If the content-type is not specified, curl will try to guess from the file extension (it only knows a few), or use the previously specified type (from an earlier file if several files are specified in a list) or else it will using the default type 'text/plain'.

Emulate a fill-in form with -F. Let's say you fill in three fields in a form. One field is a file name which to post, one field is your name and one field is a file description. We want to post the file we have written named "cooltext.txt". To let curl do the posting of this data instead of your favourite browser, you have to read the HTML source of the form page and find the names of the input fields.

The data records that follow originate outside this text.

-- ==== Sys2Proof/Machine/Lanes.lean ====
section
/-! DEFINITION. The lanes of a bay at work (04_read_channel.md): the parameters a cluster is read with (R119, Table 5.2), the clock of a lane (R89), alignment and canceller sides (R101 to R107), start values (R96), and the taking of samples (Table 4.1). -/

namespace Sys2Proof.Machine

/-! ### Parameters of a cluster (R119, R139) -/

/-- The read channel parameters in force in a bay, for a zone. -/
def State.readParams (s : State) (b : BayNo) (zone : Nat) : ReadParams :=
  { kp := s.bn b Param.rdchTrKp, ki := s.bn b Param.rdchTrKi, preDetect := s.bn b Param.rdchPreDetect, acqWin := s.bn b Param.rdchAcqWin,
    syncWin := s.bn b Param.rdchSyncWin, syncThr := s.bn b Param.rdchSyncThr, insLimit := s.bn b Param.rdchInsLimit,
    insWeight := s.bn b Param.rdchInsWeight, gainMu := s.bn b Param.rdchGainMu, eqMu := s.bn b Param.rdchEqMu,
    itiMu := s.bn b Param.rdchItiMu, itiEnable := s.bn b Param.rdchItiEnable, target := s.bn b (Param.rdchPrTargetZ0 + zone),
    cancelOff := false }

/-- The parameters of a pass of a ladder step: steps 5 and 6 set their own (Table 5.2). -/
def ladderParams (step : Nat × Nat) (p : ReadParams) : ReadParams :=
  if step.1 = 5 then { p with syncWin := 48, syncThr := 8, insLimit := 6, insWeight := 16, acqWin := 1024 }
  else if step = (6, 0) then { p with cancelOff := true }
  else if step = (6, 1) then { p with target := 0x12321 }
  else p

/-- The coefficients t0 to t4 of a target word (R100). -/
def targetOf (w : Nat) : List Int := (List.range 5).map (fun i => ((w / 16 ^ (4 - i) % 16 : Nat) : Int))

/-! ### The clock of a lane (R89) -/

/-- Nominal τ of a zone at a measured speed in 0.01 rpm: 1,250 ÷ (k × 70.4 × N ÷ 5,400) (R89). -/
def nominalTau (zone : Nat) (speed : Int) : Rat := 1250 / (zoneClusters zone * (704 / 10) * ((speed : Rat) / 100) / 5400)

/-- Nominal τ of a lane (R89). -/
def Bay.tau (t : Bay) (l : Beam) : Rat := nominalTau (t.rc.lanes[l]).zone t.spn.speedMeas

/-! ### Syncs of the present cluster -/

/-- The sync of frame `f`, where it was accepted. -/
def Lane.accepted (x : Lane) (f : Nat) : Option Int :=
  (x.syncs.find? (fun r => decide (r.frame = f) && !r.inserted)).map (·.position)

/-- The sync of frame `f`, accepted or inserted. -/
def Lane.sync (x : Lane) (f : Nat) : Option SyncRec := x.syncs.find? (fun r => decide (r.frame = f))

/-- Channel bit `q` lies in a frame marked sync inserted. -/
def Lane.insertedAt (x : Lane) (q : Int) : Bool :=
  x.syncs.any (fun r => r.inserted && decide (r.position ≤ q ∧ q < r.position + 2000))

/-- The count at which the cluster's first preamble channel bit stood, by its last sync or else its prediction (R111). -/
def Lane.clusterStart (x : Lane) : Int :=
  match x.syncs with
  | r :: _ => r.position - 1600 - 2000 * r.frame
  | [] => x.prediction - 1600

/-- The postamble of the cluster begins at this count, once its last sync is known. -/
def Lane.postamble (x : Lane) : Option Int := (x.sync 383).map (fun r => r.position + 2000)

/-! ### Alignment (R102, R103) -/

/-- The reference lane: the highest-numbered in frame lock (R102). -/
def ReadChannel.reference (r : ReadChannel) : Option Beam :=
  ((List.finRange 4).filter (fun (l : Beam) => decide ((r.lanes[l]).phase = .locked))).getLast?

/-- The FIFO depth that the beam offsets of a zone and layer give a lane, against the reference lane or, with none in lock, the
highest-numbered lane in use (R102, R103); none where an offset is unknown. -/
def State.entryDepth (s : State) (b : BayNo) (l : Beam) (zone : Nat) (layer : LayerNo) : Option Int :=
  let ref := (s.bays[b].rc.reference).getD ((s.bays[b].lanesInUse.getLast?).getD 3)
  let off := fun (m : Beam) => (s.startEntry b zone layer m).beamOffset
  let known := fun (m : Beam) => decide (m = 0 ∨ off m ≠ 0)
  if known l && known ref then some ((off ref : Int) - off l) else none

/-! ### Canceller sides (R101, R104 to R107, R163) -/

/-- The NRZ decision of a neighbour at its channel bit `q`: 0 where the bit is flagged, its frame's sync inserted, or not decided
(Table 4.5). -/
def Lane.levelFor (y : Lane) (q : Int) : Int :=
  if flagged y.data.erased q || y.insertedAt q then 0 else (y.data.levelAt q).getD 0

/-- The channel bit of an asynchronous neighbour at the instant of channel bit `p` of the victim: the step is k_neighbour ÷
k_victim, the phase comes from the two accumulators, and the neighbour's FIFO depth is scaled and rounded (R107). -/
def asyncBit (x y : Lane) (tau : Rat) (p : Int) : Rat :=
  let rho : Rat := (zoneClusters y.zone : Rat) / zoneClusters x.zone
  let depth : Int := ((y.depth : Rat) * rho + 1 / 2).floor
  y.data.count + (p - x.data.count + x.depth) * rho + (x.data.acc - y.data.acc) / tau - depth

/-- A neighbour's decisions resampled at a point of its channel bits by the 4-tap interpolator (R107). -/
def Lane.resampled (y : Lane) (q : Rat) : Rat :=
  ((List.range 4).map (fun (t : Nat) => Config.resampleTap (q - q.floor) t * (y.levelFor (q.floor + t - 1) : Int))).sum

/-- What one side of a lane's canceller is given: its seven levels for each channel bit (R104 to R107). -/
def State.cancelSide (s : State) (b : BayNo) (l : Beam) (outer : Bool) : CancelSide :=
  let t := s.bays[b]
  let x := t.rc.lanes[l]
  let seven := fun (f : Int → Rat) (p : Int) => (List.range 7).map (fun (i : Nat) => f (p + i - 3))
  match s.sideMode b l outer, s.writeFeed b l outer, neighbour l outer with
  | .synchronous, some r, _ =>
    { at_ := seven (fun p => ((s.writtenLevel b r (addrSlot x.addr * slotBits + (p - x.clusterStart))).getD 0 : Int)), async := false }
  | .synchronous, none, some n =>
    let y := t.rc.lanes[n]
    { at_ := seven (fun p => (y.levelFor (p + x.depth - y.depth) : Int)), async := false }
  | .asynchronous, _, some n =>
    let y := t.rc.lanes[n]
    { at_ := seven (fun p => y.resampled (asyncBit x y (t.tau n) p)), async := true }
  | _, _, _ => { at_ := fun _ => List.replicate 7 0, async := false }

/-- The relative power B1's channel bit `p` was taken at: that of the level B0's bus selected, by the beam offset of B1, while the
gate is high (R163). -/
def State.powerAt (s : State) (b : BayNo) (l : Beam) (p : Int) : Rat :=
  let t := s.bays[b]
  match t.wp.run with
  | some r =>
    if l = 1 ∧ t.wp.gate = true then
      let x := t.rc.lanes[l]
      let off := (s.startEntry b r.zone r.layer 1).beamOffset
      relativePower (s.strategyBlock b r.layer r.zone)
        (s.busLevel b r (addrSlot x.addr * slotBits + (p - x.clusterStart) + off))
    else 1
  | none => 1

/-! ### Taking samples (Table 4.1) -/

/-- A lane takes samples: not while its own receiver is under calibration with no Relief line in its place (R81). -/
def Bay.laneFed (t : Bay) (l : Beam) : Bool :=
  match t.afe.cal with
  | some c => !(decide (c.step = 5 ∧ c.beam = l ∧ c.recv.val = l.val) && !t.afe.laneRelief[l])
  | none => true

/-- What a lane's data path is given. -/
def State.dspCfg (s : State) (b : BayNo) (l : Beam) : DspCfg :=
  let t := s.bays[b]
  let x := t.rc.lanes[l]
  { tau := t.tau l, tracking := decide (x.phase = .locked), kp := x.par.kp, ki := x.par.ki, gainMu := x.par.gainMu, eqMu := x.par.eqMu,
    itiMu := x.par.itiMu, target := targetOf x.par.target, gap := decide (x.phase = .idle), lost := decide (x.phase = .lost),
    inserted := decide (x.phase = .locked) && x.lastInserted, sumDefect := t.rc.sumDefect,
    edge := fun p => (!x.cold && decide (x.frame = 0)) || (match x.postamble with | some q => decide (q ≤ p) | none => false),
    power := s.powerAt b l, erasing := t.afe.erasing[l], dfctDrop := s.bn b Param.rdchDfctDrop, dfctMin := s.bn b Param.rdchDfctMin,
    dfctGuard := s.bn b Param.rdchDfctGuard, depth := x.depth, outer := s.cancelSide b l true, inner := s.cancelSide b l false }

/-- The sides of a lane in asynchronous mode, outer and inner. -/
def State.asyncNow (s : State) (b : BayNo) (l : Beam) : BitVec 2 :=
  BitVec.ofNat 2 (boolMask [decide (s.sideMode b l true = .asynchronous), decide (s.sideMode b l false = .asynchronous)])

/-- A side of lane `l` in asynchronous mode is remembered for the cluster's write-back, and raises EV_ITI_ASYNC once per cold
acquisition (R97, R105). -/
def State.noteAsync (s : State) (b : BayNo) (l : Beam) : State :=
  let x := s.bays[b].rc.lanes[l]
  let now := s.asyncNow b l
  if x.phase = .idle ∨ now = 0 then s else
  let s1 := s.onLane b l (fun y => { y with asyncSides := y.asyncSides ||| now, asyncRaised := true })
  if x.asyncRaised then s1 else s1.raiseBay b .itiAsync [.u8 l.val]

/-- A lane takes the samples its source has delivered since its last command (Table 4.1). -/
def State.sampled (s : State) (b : BayNo) (l : Beam) (samples : List (BitVec 8)) : State :=
  if !s.bays[b].laneFed l then s else
  let g := s.dspCfg b l
  (s.onLane b l (fun x =>
    { x with data := runDatapath g x.data samples, recvErased := x.recvErased || (g.erasing && !samples.isEmpty) })).noteAsync b l

/-! ### Start values (R91, R96) -/

/-- The key of an asynchronous set: zone boundary, layer and side, 0 outer and 1 inner (R96). -/
def asyncKey (boundary : Nat) (layer : LayerNo) (side : Nat) : Nat := boundary * 32 + layer.val * 2 + side

/-- Canceller taps of a start table field, in LSB (Table 4.4). -/
def tapsOf (v : Vector Int 7) : Vector Rat 7 := v.map (fun (n : Int) => (n : Rat) / 8)

/-- A lane's running values at a cold acquisition (R91, R96): those of the start entry, with the frequency that was held through an
index gap where `held` says so, and the asynchronous sets of the boundary beside each side. -/
def Datapath.loaded (d : Datapath) (e : StartEntry) (held : Bool) (ao ai : Vector Int 7) : Datapath :=
  { d with freq := if held then d.freq else (e.freq : Rat) / 16000000, gain := (e.gain : Rat) / 4096, offset := (e.offset : Rat) / 16,
           asym := (e.asym : Rat) / 1024, eq := e.eq.map (fun (n : Int) => (n : Rat) / 256), outer := tapsOf e.outer, inner := tapsOf e.inner,
           asyncOuter := tapsOf ao, asyncInner := tapsOf ai, matched := 0, detected := none, eqBound := false }

/-- The asynchronous set of one side of a zone: its outer neighbour reads further out, across the zone's outer boundary, its inner
neighbour across the inner one (R96). -/
def ReadChannel.asyncSet (r : ReadChannel) (zone : Nat) (layer : LayerNo) (outer : Bool) : Vector Int 7 :=
  (lookupKey r.asyncSets (asyncKey (if outer then zone else zone - 1) layer (if outer then 0 else 1))).getD (Vector.replicate 7 0)

end Sys2Proof.Machine
end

In our example, the input field names are 'file', 'yourname' and 'filedescription'.

curl -F "file=@cooltext.txt" -F "yourname=Daniel" \
          -F "filedescription=Cool text file with cool text inside" \
              http://www.post.com/postit.cgi

To send two files in one post you can do it in two ways:

1. Send multiple files in a single "field" with a single field name:

curl -F "pictures=@dog.gif,cat.gif"

2. Send two fields with two field names:

curl -F "docpicture=@dog.gif" -F "catpicture=@cat.gif"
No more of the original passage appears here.